> [AIM OF THE TASK] Within the listing below, filter for "running" and copy every matching line.

> [SOURCE MATERIAL]
((

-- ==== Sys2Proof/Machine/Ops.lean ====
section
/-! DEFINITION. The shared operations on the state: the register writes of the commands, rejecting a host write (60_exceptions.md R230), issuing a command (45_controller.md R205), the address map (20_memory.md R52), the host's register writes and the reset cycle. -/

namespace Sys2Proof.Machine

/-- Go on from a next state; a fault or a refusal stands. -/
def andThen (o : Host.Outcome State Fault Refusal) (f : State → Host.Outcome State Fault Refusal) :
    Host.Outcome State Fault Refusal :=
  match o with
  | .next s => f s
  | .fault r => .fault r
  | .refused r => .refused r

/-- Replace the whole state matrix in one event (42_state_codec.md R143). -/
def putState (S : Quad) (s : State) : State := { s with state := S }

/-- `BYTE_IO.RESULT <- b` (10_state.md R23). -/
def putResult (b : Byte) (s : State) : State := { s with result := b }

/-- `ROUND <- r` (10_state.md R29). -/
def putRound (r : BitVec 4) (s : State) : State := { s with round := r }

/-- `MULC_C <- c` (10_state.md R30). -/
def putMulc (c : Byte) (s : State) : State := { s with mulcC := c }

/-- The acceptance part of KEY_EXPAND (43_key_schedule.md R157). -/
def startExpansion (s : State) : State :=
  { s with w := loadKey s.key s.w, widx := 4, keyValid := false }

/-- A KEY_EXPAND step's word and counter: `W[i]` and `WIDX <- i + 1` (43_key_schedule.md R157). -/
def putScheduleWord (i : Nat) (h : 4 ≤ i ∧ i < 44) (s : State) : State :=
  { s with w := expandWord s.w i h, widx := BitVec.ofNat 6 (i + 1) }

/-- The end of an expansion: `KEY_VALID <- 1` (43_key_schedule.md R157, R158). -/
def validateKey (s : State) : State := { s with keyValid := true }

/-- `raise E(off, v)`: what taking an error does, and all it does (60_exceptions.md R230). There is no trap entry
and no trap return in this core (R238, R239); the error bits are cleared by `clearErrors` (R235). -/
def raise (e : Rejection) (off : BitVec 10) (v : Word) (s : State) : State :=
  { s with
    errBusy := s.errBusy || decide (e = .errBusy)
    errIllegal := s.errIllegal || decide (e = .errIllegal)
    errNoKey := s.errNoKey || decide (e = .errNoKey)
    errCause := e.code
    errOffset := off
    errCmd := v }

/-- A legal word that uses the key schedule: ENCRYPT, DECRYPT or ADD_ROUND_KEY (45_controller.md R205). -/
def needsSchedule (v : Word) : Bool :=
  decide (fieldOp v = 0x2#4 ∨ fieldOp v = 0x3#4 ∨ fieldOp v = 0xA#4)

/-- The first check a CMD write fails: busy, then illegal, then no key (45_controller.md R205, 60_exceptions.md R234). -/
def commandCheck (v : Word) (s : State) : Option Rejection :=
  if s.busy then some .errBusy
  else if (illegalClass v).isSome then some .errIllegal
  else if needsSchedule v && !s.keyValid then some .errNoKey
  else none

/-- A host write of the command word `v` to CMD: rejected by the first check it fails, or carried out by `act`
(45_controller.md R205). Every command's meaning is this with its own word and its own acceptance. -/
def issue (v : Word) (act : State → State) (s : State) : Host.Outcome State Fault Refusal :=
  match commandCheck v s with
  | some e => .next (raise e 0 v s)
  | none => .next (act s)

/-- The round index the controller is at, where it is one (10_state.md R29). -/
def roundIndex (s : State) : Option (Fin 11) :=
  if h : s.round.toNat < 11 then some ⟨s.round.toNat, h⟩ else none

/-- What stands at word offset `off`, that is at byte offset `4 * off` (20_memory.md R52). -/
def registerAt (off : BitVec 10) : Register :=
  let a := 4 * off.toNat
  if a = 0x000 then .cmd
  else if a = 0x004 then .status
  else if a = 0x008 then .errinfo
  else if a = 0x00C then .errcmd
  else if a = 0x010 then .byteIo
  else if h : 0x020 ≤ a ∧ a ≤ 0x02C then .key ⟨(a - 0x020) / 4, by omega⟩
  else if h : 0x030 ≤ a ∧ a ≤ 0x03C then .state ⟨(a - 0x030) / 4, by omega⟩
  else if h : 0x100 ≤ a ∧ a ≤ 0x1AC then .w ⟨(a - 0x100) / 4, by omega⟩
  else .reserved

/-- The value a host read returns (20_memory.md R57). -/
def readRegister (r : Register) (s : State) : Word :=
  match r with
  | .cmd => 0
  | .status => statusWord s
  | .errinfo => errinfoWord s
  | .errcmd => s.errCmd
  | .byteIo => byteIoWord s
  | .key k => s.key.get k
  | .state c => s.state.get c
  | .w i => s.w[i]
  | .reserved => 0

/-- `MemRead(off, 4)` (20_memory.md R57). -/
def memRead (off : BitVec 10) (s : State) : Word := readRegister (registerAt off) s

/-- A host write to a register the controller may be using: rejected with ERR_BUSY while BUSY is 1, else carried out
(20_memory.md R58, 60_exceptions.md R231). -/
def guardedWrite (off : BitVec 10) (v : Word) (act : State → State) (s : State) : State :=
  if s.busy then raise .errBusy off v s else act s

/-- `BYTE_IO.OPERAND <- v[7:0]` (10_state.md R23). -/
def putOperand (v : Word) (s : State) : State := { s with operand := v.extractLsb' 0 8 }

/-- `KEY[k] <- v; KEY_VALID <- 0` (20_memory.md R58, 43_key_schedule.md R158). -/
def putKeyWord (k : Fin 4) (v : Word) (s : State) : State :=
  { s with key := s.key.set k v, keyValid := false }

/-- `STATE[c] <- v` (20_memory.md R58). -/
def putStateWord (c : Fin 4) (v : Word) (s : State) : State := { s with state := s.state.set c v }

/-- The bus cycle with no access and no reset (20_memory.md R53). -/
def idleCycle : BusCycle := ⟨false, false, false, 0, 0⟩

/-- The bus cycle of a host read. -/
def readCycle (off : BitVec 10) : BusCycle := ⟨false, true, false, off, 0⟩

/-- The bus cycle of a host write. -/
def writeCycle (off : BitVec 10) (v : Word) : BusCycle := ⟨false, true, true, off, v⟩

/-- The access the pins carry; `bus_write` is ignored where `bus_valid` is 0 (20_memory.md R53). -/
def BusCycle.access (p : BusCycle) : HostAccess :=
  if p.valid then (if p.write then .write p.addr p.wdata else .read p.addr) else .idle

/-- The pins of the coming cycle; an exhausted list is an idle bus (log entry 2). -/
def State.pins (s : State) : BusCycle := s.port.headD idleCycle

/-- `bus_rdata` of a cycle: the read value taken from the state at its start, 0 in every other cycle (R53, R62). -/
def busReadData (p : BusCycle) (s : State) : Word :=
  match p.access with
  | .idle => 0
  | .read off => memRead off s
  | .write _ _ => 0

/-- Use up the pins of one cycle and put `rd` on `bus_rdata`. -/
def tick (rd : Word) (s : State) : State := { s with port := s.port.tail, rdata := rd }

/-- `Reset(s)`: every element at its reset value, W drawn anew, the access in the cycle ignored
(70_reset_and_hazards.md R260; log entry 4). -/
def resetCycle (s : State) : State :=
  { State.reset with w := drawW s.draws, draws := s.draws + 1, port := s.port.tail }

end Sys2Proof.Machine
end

))
((

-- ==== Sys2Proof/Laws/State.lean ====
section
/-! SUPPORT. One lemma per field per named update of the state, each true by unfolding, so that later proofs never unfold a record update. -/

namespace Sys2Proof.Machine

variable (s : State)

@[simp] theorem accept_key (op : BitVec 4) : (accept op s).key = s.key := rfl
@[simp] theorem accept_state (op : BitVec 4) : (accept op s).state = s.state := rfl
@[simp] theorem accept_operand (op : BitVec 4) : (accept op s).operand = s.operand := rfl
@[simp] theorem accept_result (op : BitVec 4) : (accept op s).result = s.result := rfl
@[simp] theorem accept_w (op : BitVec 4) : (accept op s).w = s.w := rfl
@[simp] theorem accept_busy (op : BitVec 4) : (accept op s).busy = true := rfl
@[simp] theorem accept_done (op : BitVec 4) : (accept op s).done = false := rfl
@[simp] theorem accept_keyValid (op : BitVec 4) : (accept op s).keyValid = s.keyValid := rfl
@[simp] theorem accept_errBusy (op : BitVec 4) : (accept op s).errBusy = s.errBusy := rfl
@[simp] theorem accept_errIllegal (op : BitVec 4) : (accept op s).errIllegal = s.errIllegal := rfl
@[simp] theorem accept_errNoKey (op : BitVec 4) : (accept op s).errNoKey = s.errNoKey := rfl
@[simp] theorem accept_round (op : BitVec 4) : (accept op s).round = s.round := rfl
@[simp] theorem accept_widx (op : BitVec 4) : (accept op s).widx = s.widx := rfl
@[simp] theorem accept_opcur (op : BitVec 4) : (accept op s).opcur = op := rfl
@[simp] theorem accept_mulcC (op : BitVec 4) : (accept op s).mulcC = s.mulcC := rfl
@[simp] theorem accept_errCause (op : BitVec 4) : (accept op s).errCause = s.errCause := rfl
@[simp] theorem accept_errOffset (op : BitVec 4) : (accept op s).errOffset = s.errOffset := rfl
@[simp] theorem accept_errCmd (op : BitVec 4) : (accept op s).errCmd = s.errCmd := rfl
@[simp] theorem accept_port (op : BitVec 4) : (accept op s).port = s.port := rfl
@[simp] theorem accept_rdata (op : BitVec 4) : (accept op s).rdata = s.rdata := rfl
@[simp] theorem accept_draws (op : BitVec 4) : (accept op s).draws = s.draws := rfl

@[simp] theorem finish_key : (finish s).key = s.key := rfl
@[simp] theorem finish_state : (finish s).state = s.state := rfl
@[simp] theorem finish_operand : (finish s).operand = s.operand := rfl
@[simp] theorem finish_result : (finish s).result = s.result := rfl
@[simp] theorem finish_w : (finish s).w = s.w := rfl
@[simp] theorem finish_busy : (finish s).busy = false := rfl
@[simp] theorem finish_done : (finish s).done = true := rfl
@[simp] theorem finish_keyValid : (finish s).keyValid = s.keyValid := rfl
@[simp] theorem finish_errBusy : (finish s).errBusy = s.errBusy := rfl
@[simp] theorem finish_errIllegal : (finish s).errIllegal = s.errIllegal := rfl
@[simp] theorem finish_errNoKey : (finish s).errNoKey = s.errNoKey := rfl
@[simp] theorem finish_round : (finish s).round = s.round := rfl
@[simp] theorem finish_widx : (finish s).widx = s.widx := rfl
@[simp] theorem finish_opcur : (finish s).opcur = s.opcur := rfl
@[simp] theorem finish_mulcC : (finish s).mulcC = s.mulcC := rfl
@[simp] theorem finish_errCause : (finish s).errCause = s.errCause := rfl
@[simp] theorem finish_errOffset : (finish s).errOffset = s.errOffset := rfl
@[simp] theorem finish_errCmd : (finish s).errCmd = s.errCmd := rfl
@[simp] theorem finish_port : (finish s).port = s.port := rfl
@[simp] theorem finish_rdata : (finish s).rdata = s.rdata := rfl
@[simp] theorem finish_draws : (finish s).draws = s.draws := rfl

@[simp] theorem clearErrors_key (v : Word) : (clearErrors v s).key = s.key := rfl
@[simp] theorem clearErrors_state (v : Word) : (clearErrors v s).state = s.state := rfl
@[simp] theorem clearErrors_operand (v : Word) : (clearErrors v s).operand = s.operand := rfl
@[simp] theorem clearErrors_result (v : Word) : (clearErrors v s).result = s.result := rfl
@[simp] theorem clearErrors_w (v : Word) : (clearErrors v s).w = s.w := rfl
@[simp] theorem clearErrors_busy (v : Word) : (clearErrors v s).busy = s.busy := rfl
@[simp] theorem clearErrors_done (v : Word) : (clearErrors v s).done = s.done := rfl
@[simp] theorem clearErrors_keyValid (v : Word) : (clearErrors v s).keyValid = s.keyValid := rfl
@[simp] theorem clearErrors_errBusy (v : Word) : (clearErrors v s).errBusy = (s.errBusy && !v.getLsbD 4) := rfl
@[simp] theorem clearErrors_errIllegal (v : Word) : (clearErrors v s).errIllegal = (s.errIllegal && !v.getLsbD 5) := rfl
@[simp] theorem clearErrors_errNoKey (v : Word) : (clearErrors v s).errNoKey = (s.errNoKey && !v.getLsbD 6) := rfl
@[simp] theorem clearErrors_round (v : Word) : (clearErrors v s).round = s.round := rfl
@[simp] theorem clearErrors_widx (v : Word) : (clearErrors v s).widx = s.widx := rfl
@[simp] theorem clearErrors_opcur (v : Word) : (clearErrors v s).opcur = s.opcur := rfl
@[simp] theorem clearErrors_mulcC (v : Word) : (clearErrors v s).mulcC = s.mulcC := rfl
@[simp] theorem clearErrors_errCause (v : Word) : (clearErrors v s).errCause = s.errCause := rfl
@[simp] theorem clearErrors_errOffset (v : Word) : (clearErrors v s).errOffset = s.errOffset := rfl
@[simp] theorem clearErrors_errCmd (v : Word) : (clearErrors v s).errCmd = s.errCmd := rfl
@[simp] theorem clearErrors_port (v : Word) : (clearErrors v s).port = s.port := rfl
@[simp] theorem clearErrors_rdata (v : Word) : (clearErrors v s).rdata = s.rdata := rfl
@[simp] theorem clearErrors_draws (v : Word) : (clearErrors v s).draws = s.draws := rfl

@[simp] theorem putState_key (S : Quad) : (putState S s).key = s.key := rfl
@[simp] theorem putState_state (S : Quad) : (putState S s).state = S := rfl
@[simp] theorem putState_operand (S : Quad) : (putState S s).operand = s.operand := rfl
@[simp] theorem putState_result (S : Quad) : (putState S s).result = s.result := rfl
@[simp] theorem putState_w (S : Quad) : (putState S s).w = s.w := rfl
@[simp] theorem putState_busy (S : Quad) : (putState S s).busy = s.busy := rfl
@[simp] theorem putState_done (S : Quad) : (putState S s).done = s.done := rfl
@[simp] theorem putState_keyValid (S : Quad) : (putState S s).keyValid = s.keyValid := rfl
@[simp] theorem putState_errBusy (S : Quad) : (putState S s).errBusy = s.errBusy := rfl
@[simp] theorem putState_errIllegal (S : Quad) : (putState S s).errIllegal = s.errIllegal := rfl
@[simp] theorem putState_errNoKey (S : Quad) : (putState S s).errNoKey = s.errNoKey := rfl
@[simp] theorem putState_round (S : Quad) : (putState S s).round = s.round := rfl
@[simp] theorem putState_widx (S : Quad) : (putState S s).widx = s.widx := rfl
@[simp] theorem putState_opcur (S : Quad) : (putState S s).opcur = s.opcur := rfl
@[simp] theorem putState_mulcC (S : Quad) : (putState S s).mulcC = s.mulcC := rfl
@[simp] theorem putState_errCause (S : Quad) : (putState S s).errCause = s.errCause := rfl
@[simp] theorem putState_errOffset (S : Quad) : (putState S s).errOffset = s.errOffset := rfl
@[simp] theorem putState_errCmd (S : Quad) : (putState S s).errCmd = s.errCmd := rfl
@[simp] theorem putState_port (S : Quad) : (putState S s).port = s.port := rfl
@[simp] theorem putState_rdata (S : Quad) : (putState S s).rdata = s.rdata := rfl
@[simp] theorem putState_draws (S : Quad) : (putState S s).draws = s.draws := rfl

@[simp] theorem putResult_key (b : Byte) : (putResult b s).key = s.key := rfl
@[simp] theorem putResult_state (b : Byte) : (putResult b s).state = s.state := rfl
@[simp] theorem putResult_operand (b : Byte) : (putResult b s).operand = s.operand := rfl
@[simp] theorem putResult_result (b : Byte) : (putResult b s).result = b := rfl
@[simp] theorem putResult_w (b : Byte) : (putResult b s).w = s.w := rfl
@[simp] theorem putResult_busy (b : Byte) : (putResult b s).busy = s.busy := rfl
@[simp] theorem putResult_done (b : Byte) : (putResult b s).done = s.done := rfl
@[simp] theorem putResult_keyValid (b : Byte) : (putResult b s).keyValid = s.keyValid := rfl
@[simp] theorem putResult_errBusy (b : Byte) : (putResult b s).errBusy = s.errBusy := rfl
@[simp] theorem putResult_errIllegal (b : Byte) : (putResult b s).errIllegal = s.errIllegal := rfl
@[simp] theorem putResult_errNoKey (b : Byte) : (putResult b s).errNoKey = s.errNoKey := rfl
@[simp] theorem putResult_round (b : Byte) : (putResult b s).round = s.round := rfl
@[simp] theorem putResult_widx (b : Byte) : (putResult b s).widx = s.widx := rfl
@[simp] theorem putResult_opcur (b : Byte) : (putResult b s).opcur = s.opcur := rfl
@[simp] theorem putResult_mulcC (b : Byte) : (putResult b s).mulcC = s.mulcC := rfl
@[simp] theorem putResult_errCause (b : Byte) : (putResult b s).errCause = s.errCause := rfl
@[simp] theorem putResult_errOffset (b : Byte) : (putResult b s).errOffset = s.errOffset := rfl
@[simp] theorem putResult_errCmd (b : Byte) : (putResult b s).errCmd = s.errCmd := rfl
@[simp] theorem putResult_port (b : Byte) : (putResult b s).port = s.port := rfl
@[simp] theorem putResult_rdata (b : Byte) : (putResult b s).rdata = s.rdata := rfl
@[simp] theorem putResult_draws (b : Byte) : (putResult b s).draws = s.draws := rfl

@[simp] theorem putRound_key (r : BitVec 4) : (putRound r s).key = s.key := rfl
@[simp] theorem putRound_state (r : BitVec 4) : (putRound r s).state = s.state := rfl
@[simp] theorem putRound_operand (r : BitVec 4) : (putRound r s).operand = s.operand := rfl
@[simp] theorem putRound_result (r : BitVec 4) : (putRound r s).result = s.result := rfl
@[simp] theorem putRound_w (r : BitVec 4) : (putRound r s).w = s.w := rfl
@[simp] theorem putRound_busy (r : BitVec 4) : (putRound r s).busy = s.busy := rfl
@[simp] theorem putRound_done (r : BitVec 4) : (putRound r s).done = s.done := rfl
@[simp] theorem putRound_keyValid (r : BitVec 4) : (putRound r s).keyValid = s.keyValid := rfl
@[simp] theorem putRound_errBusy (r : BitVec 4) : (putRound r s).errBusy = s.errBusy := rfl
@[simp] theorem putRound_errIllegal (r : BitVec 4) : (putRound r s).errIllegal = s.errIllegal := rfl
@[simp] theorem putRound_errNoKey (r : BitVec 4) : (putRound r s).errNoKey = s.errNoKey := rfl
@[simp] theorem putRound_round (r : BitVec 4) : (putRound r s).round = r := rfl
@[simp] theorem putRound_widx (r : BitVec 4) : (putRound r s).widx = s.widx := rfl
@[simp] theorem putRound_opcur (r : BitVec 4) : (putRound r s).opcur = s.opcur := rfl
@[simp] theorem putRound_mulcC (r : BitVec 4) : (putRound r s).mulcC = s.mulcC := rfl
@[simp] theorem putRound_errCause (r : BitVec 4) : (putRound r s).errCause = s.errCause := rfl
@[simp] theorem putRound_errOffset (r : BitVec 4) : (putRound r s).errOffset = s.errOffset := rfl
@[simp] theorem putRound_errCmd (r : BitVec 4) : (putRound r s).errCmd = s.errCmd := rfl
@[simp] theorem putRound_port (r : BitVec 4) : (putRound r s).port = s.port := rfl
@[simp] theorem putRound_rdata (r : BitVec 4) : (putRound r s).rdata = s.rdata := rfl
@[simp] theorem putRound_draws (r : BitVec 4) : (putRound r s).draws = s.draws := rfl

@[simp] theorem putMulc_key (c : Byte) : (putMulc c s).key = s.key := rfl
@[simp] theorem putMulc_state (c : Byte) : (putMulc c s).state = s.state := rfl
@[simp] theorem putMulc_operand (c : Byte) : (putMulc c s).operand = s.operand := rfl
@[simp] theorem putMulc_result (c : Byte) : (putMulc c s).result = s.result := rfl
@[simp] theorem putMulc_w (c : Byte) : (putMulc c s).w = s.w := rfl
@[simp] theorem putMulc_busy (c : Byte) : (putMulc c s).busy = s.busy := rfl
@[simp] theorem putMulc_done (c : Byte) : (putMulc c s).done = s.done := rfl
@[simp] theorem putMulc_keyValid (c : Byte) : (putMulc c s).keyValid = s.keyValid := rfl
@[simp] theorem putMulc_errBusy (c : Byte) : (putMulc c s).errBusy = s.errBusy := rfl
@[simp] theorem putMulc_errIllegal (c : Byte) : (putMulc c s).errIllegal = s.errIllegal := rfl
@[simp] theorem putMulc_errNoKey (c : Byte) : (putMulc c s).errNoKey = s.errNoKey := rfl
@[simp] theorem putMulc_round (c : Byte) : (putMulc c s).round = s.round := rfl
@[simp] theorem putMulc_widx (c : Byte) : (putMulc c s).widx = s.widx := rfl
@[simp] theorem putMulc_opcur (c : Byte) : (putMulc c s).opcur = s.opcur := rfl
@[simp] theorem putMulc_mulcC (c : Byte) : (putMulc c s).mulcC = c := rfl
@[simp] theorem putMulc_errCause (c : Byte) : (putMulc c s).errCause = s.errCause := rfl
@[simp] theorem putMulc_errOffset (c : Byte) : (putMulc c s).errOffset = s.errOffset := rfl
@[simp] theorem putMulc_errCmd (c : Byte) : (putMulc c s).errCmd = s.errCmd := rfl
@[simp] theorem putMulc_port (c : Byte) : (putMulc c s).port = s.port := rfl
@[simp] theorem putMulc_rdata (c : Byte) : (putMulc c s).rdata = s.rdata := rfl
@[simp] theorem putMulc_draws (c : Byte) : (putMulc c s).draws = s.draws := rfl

))
((

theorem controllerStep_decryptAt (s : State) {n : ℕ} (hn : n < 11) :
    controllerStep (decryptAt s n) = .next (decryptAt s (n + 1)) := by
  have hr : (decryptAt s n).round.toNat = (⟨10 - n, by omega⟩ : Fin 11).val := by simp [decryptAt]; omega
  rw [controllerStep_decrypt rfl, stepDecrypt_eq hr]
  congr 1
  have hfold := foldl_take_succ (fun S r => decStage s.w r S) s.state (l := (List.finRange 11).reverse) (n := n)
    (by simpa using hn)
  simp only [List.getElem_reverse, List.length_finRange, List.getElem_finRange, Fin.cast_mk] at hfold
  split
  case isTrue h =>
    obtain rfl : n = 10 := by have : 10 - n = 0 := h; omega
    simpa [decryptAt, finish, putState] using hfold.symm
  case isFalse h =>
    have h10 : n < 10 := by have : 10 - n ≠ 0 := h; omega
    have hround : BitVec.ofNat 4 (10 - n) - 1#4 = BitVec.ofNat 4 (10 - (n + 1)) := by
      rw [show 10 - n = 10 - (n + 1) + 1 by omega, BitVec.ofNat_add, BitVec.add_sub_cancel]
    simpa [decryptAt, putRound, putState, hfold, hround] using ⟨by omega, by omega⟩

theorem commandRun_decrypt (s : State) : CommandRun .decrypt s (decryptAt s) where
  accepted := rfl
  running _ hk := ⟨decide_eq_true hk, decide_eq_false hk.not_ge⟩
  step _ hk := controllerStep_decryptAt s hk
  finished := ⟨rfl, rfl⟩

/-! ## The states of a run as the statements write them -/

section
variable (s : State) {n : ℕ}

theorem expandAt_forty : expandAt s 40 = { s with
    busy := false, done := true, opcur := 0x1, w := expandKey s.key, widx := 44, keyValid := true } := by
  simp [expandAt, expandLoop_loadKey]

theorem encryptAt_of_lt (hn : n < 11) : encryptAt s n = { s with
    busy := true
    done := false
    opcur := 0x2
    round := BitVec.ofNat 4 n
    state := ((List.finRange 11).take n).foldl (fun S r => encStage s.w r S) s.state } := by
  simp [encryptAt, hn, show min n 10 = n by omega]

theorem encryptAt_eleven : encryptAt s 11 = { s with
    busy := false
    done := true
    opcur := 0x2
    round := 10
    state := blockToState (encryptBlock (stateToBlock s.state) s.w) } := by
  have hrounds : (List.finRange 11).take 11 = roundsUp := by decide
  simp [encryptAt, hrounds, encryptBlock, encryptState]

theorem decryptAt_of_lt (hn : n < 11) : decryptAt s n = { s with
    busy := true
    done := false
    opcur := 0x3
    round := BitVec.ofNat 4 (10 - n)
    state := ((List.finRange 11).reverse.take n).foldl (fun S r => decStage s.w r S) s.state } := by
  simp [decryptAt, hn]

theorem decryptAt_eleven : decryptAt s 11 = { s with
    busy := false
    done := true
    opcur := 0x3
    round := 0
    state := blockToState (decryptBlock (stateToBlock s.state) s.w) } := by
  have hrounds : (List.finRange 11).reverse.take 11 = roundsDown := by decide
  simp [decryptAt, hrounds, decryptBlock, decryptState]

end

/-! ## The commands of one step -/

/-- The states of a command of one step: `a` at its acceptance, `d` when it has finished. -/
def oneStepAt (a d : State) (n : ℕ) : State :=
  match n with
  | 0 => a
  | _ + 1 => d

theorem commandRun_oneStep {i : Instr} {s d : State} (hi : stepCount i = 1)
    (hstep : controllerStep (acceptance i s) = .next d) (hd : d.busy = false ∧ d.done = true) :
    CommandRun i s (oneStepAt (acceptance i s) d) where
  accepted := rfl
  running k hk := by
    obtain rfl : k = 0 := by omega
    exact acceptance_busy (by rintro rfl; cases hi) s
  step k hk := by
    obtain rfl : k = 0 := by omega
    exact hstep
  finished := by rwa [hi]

))

> [WRITTEN ANSWER]
  running _ hk := ⟨decide_eq_true hk, decide_eq_false hk.not_ge⟩
  running k hk := by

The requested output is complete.